### Assigned task
Of the lines listed below, return exactly those that run from the line containing "buffer is still" through the line containing "(if host &&", both included.

### Provided records
-- ==== Sys2Proof/Machine/EngineOps.lean ====
section
/-! DEFINITION. Contexts, quotas, wait queues, late checks, undo and the sack hoist (R241, R243, R264, R273-R290). -/
namespace Sys2Proof.Machine

/-! ### Contexts and quotas (R273-R279) -/

/-- The frame holds a context (Table 07-1). -/
def holdsCtx (f : Frame) : Bool :=
  match f.stage with
  | .parsing | .lookup | .program | .awaiting | .ready => true
  | _ => false

/-- The pass's program is still running. -/
def ctxRunning (f : Frame) : Bool :=
  match f.stage with
  | .parsing | .lookup | .program => true
  | _ => false

/-- The frame waits for a context outside the sack hoist. -/
def ctxWaits (f : Frame) : Bool :=
  match f.stage with
  | .waiting | .noBuffer => true
  | _ => false

/-- Contexts that a source holds. -/
def inUse (s : State) (src : Nat) : Nat := (s.frames.filter fun f => holdsCtx f && f.src == src).length
/-- Contexts not Free (`CTX_IN_USE`). -/
def allInUse (s : State) : Nat := (s.frames.filter holdsCtx).length
/-- Frames in a source's wait queue. -/
def waitingOf (s : State) (src : Nat) : Nat := (s.frames.filter fun f => ctxWaits f && f.src == src).length
/-- Contexts that a cluster holds. -/
def clusterUse (s : State) (c : Nat) : Nat := (s.frames.filter fun f => holdsCtx f && f.cluster == c).length
/-- Contexts that an engine holds. -/
def engineUse (s : State) (c e : Nat) : Nat :=
  (s.frames.filter fun f => holdsCtx f && f.cluster == c && f.engine == e).length

/-- `QUOTA` of a source (Table 07-6). -/
def quota (s : State) (src : Nat) : Nat := fld (s.row Obj.CTX_SOURCE_TABLE src) 63 52
/-- `WAIT_LIMIT` of a source (Table 07-6). -/
def waitLimit (s : State) (src : Nat) : Nat := fld (s.row Obj.CTX_SOURCE_TABLE src) 51 38

/-- The active clusters. -/
def activeClusters (s : State) : List (Fin 64) := (fins 64).filter fun c => s.pwr.clusters[c] == .active

/-- A of R277: Free contexts in active clusters. -/
def freeContexts (s : State) : Nat := (activeClusters s).foldl (fun n c => n + (64 - clusterUse s c.val)) 0
/-- U of R277: quota not in use. -/
def unusedReserve (s : State) : Nat := (List.range 80).foldl (fun n r => n + (quota s r - inUse s r)) 0
/-- `CTX_SHARED_FREE`. -/
def sharedFree (s : State) : Nat := freeContexts s - unusedReserve s

/-- The sum of all quotas (R278). -/
def quotaSum (s : State) : Nat := (List.range 80).foldl (fun n r => n + quota s r) 0

/-- Counts the 375 MHz cycles of a shortfall up to now (R278). -/
def quotaSettle (s : State) : State :=
  if s.quotaShort then
    let n := tickOf s.now - tickOf s.quotaShortAt
    { s.bump Obj.CTX_QUOTA_SHORT_CYCLES 0 n with quotaShortAt := s.now }
  else s

/-- Judges the shortfall after a change of quotas or clusters (R278). -/
def quotaCheck (s : State) : State :=
  let s := quotaSettle s
  let n := 64 * (activeClusters s).length
  let short := decide (n < quotaSum s + 1)
  let s1 := if short && !s.quotaShort then s.ev Ev.CTX_QUOTA_SHORT [n, quotaSum s] else s
  { s1 with quotaShort := short, quotaShortAt := s.now }

/-- The member with the largest value, the first on a tie. -/
def argMax (f : Nat → Nat) : List Nat → Option Nat
  | [] => none
  | x :: xs => match argMax f xs with
    | some y => if f y > f x then some y else some x
    | none => some x

/-- The dispatcher's choice in a region (R19): cluster and engine with the most free threads. -/
def pickThread (s : State) (region : Nat) : Option (Nat × Nat) :=
  let cs := ((activeClusters s).map Fin.val).filter fun c => c / 8 == region && decide (clusterUse s c < 64)
  match argMax (fun c => 64 - clusterUse s c) cs with
  | some c => (argMax (fun e => 8 - engineUse s c e) (List.range 8)).map fun e => (c, e)
  | none => none

/-- A frame of a source may take a Free context of a region (R277). -/
def mayTake (s : State) (src region : Nat) : Bool :=
  (pickThread s region).isSome && (decide (inUse s src < quota s src) || decide (freeContexts s > unusedReserve s))

/-- Adds to a word of a source's counters (Table 07-7). -/
def sourceCount (src w n : Nat) (s : State) : State := s.bumpRow Obj.CTX_SOURCE_COUNTERS src 8 w n

/-- Parsing configuration now (R238). -/
def parseCfg (s : State) : ParseCfg :=
  { tpidAlt := s.obj Obj.PARSE_TPID_ALT, ecpriPort := s.obj Obj.PARSE_ECPRI_UDP_PORT, vdpType := s.obj Obj.FB_ETHERTYPE }

/-- `LC_MODE` of an ingress port (R241). -/
def lcMode (s : State) (inPort : Nat) : Nat := s.obj Obj.LC_MODE (inPort + 1)

/-- A frame takes a context, and its pass begins (R274, R280). -/
def takeContext (fid : Nat) (s : State) : State :=
  match s.frame? fid with
  | none => s
  | some f =>
    match pickThread s f.region with
    | none => s
    | some (c, e) =>
      let s := if f.stage = .hoist then frameTo fid 13 s else s
      let f := (s.frame? fid).getD f
      let again := decide (f.pass > 0)
      let g := if again then parseFrame (lcMode s f.inPort) { f with cfg := parseCfg s } else f
      let s := s.modFrame fid fun _ => { g with stage := .parsing, ctxAt := s.now, cluster := c, engine := e }
      let s := sourceCount f.src 0 1 s
      let s := s.bumpRow Obj.ENG_CLUSTER_COUNTERS c 3 0
      let s := if f.since = 0 then s else maxRow Obj.CTX_SOURCE_COUNTERS f.src 8 7 ((s.now - f.since) / tickNs) s
      s.setObj Obj.CTX_MAX_IN_USE 0 (max (s.obj Obj.CTX_MAX_IN_USE) (allInUse s))

/-- Nothing more comes of the frame: neither bytes nor, for a host frame, its FCS verdict. -/
def frameOver (f : Frame) : Bool := f.cut || (f.complete && (decide (f.src ≥ 8) || f.fcs.isSome))

/-- A frame that will take no context leaves without a place in retirement order (R279); the rest of one that is still
arriving is discarded. -/
def dropFrame (fid : Nat) (s : State) : State :=
  match s.frame? fid with
  | none => s
  | some f =>
    if frameOver f then removeFrame fid s
    else
      let s := releaseHandles f.owner f.handles (dropAsks fid s)
      s.modFrame fid fun x => { x with stage := .orphan, handles := [], asking := false, order := none, generation := 2 }

/-- A wait drop (1) or a buffer drop (2) of R279. -/
def waitDrop (fid src cause : Nat) (s : State) : State :=
  let s := { s with pwr := { s.pwr with idleSince := s.now } }
  dropFrame fid ((sourceCount src (2 + cause) 1 s).evOnce Ev.CTX_WAIT_DROP src [src, cause])

/-- The earliest waiting frame of a list. -/
def earliest : List Frame → Option Frame
  | [] => none
  | f :: fs => match earliest fs with
    | some g => if g.since < f.since then some g else some f
    | none => some f

/-- The heads that wait in a region: the oldest of each source, and of the sack-hoist queue (R276, R279). A head whose
buffer is still being decided keeps those behind it waiting. -/
def regionHeads (s : State) (r : Nat) : List Frame :=
  (List.range 80).filterMap fun src =>
    (earliest (s.frames.filter fun f => f.region == r && f.src == src && (ctxWaits f || f.stage == .hoist))).filter fun f =>
      f.stage != .noBuffer

/-! ### Late checks (Table 07-3) -/

/-- A check other than the length re-entry has failed: the lowest cause (R284). -/
def failedCause (f : Frame) : Option Nat :=
  if f.fcs = some false then some 1
  else if f.fecBad then some 2
  else if f.tagBad then some 3
  else if f.endBad then some 4
  else if f.truncated then some 6
  else none

/-- The checks still open, one bit per cause code. A promotion whose request is being decided may still truncate the frame
(R303). -/
def openChecks (f : Frame) : Nat :=
  if f.pass > 0 then 0
  else
    let host := f.src < 8
    let pon := f.ponCh.isSome
    (if host && f.fcs.isNone then 2 else 0) + (if pon && !f.complete then 4 else 0) +
      (if decide (f.tagsOpen > 0) || (pon && f.encrypted && !f.complete) then 8 else 0) +
      (if !f.complete && !f.ends.isEmpty then 16 else 0) + (if !f.complete || f.asking then 64 else 0)

/-- The open checks as `CTX_TIMEOUT` shows them: an End check under `LC_MODE` 1 is cause 5 (Table 07-3, Table 07-8). -/
def openBits (s : State) (f : Frame) : Nat :=
  openChecks f + (if lcMode s f.inPort = 1 ∧ bitAt (openChecks f) 4 then 16 else 0)

/-! ### What a pass leaves at its end (R271, R287) -/

/-- The parser counters of a pass, counted once at its commit or undo (R271, R272). -/
def parserCounters (f : Frame) (s : State) : State :=
  let p := f.inPort + 1
  let s := if bitAt f.key 633 then s.bump Obj.PARSE_TRUNCATED_COUNT p else s
  let s := f.conflicts.foldl (fun s c =>
    (s.bump Obj.LENGTH_CONFLICTS p).evOnce Ev.LENGTH_CONFLICT 0 [f.inPort, c.1, c.2]) s
  let s := if f.lcDrop then s.bump Obj.LENGTH_CONFLICT_DROPS p else s
  if f.miss then s.bump Obj.RULE_MISSES p else s

/-- The busy thread-cycles of a context that frees now. -/
def freeThread (f : Frame) (s : State) : State :=
  State.bumpRow { s with pwr := { s.pwr with idleSince := s.now } } Obj.ENG_CLUSTER_COUNTERS f.cluster 3 1 ((s.now - f.ctxAt) / tickCore)

/-- A tentative debit is credited back, unless its policer was written since (R287, R341, R344). -/
def creditBack (f : Frame) (s : State) : State :=
  match f.debit with
  | none => s
  | some (p, dc, de, cfg) =>
    if dc = 0 ∧ de = 0 then s
    else if policerConfig s p = cfg then
      let v := s.row Obj.POL_TABLE p
      let (c, e) := policerNow s p
      (setPolicer p (min (fld v 111 88 * 2 ^ 32) (c + dc)) (min (fld v 87 64 * 2 ^ 32) (e + de)) s).bump Obj.CTX_POLICER_CREDITS
    else s.bump Obj.CTX_POLICER_CREDITS_LOST

/-- `CTX_LAST_UNDO` (Table 07-7). -/
def lastUndo (s : State) (f : Frame) (cause : Nat) : Bytes :=
  beBytes 1 f.src ++ beBytes 1 cause ++ beBytes 1 f.pass ++ zeros 1 ++ beBytes 4 f.data.length ++ beBytes 1 f.region ++
    beBytes 1 f.cluster ++ beBytes 2 (8 * f.cluster + f.engine) ++ zeros 4 ++ beBytes 10 (time80 s.devTime) ++ zeros 6

/-- Counts an undo under its cause (R282, R295, R296). -/
def countUndo (f : Frame) (cause : Nat) (s : State) : State :=
  let s := sourceCount f.src 2 1 s
  let s := s.bumpRow Obj.CTX_UNDO_COUNTERS f.src 9 (cause - 1)
  let s := if cause = 8 then
      (s.bumpRow Obj.ENG_CLUSTER_COUNTERS f.cluster 3 2).evOnce Ev.CTX_PROGRAM_LIMIT f.src
        [f.src, f.cluster, 8 * f.cluster + f.engine]
    else if cause = 7 then s.evOnce Ev.CTX_TIMEOUT f.src [f.src, openBits s f]
    else s
  let s := if cause = 4 ∧ !f.lcDrop then s.bump Obj.LENGTH_CONFLICT_DROPS (f.inPort + 1) else s
  { s with lastUndo := lastUndo s f cause, undoneNow := some (f, s.now / (2 * tickCore), cause) }

/-- A lower cause is decided in the 750 MHz cycle in which the frame was undone: the undo is recorded under it (R284). What
has been logged under the first cause stays (log entry 175). -/
def recause (fid cause : Nat) (s : State) : State :=
  match s.undoneNow with
  | some (f, cycle, old) =>
    if f.fid = fid ∧ cycle = s.now / (2 * tickCore) ∧ cause < old then
      let row := s.row Obj.CTX_UNDO_COUNTERS f.src
      let lo := fun (c : Nat) => 64 * (9 - c)
      let word := fun (c : Nat) => fld row (lo c + 63) (lo c)
      let put := fun (c n row : Nat) => setFld row (lo c + 63) (lo c) n
      let s := s.setRow Obj.CTX_UNDO_COUNTERS f.src (put cause (word cause + 1) (put old (word old - 1) row))
      { s with lastUndo := lastUndo s f cause, undoneNow := some (f, cycle, cause) }
    else s
  | none => s

/-- The stomp of a cut-through frame (R292): its buffers go to the class owner, which frees them when the stomp ends; the MAC
logs `CTX_STOMP` once it has ended the frame (Table 07-5), at once where it has ended it already. An underrun of the same
375 MHz cycle is no underrun (R378). -/
def stompFrame (f : Frame) (cls cause : Nat) (s : State) : State :=
  let p : Fin 8 := ⟨cls / 8 % 8, Nat.mod_lt _ (by decide)⟩
  let s := f.handles.foldl (fun s h => handOver h f.owner (96 + cls) s) s
  let s := sourceCount f.src 6 1 s
  match txOf s p f.fid with
  | some _ => s.modTx p f.fid fun x =>
    { x with stomp := if x.stomp = 0 ∨ tickOf x.stompAt = tickOf s.now then 1 else x.stomp
             stompAt := if x.stomp = 0 then s.now else x.stompAt
             undoOf := some (f.src, cause), len := egressLen f.data.length
             frame := { x.frame with data := f.data, handles := f.handles } }
  | none => releaseHandles (96 + cls) f.handles (s.evOnce Ev.CTX_STOMP f.src [f.src, p.val, cause])

/-- The frame of an undone pass leaves: buffers freed or handed to the class owner, the rest discarded as it comes
(R283, R287, R289). -/
def discardFrame (f : Frame) (cause : Nat) (s : State) : State :=
  let s := match f.ct with
    | some cls =>
      let s := stompFrame f cls cause s
      s.modFrame f.fid fun x => { x with handles := [] }
    | none => s
  dropFrame f.fid (s.modFrame f.fid fun x => { x with undone := true })

/-- A pass is undone (R282-R290). -/
def undo (fid cause : Nat) (s : State) : State :=
  match s.frame? fid with
  | none => s
  | some f =>
    let s := creditBack f (freeThread f (parserCounters f (countUndo f cause s)))
    let s := if f.oversize && cause == 6 && bitAt f.action 57 then capture f true 6 s else s
    discardFrame f cause s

### Answer area
buffer is still being decided keeps those behind it waiting. -/
def regionHeads (s : State) (r : Nat) : List Frame :=
  (List.range 80).filterMap fun src =>
    (earliest (s.frames.filter fun f => f.region == r && f.src == src && (ctxWaits f || f.stage == .hoist))).filter fun f =>
      f.stage != .noBuffer

/-! ### Late checks (Table 07-3) -/

/-- A check other than the length re-entry has failed: the lowest cause (R284). -/
def failedCause (f : Frame) : Option Nat :=
  if f.fcs = some false then some 1
  else if f.fecBad then some 2
  else if f.tagBad then some 3
  else if f.endBad then some 4
  else if f.truncated then some 6
  else none

/-- The checks still open, one bit per cause code. A promotion whose request is being decided may still truncate the frame
(R303). -/
def openChecks (f : Frame) : Nat :=
  if f.pass > 0 then 0
  else
    let host := f.src < 8
    let pon := f.ponCh.isSome
    (if host && f.fcs.isNone then 2 else 0) + (if pon && !f.complete then 4 else 0) +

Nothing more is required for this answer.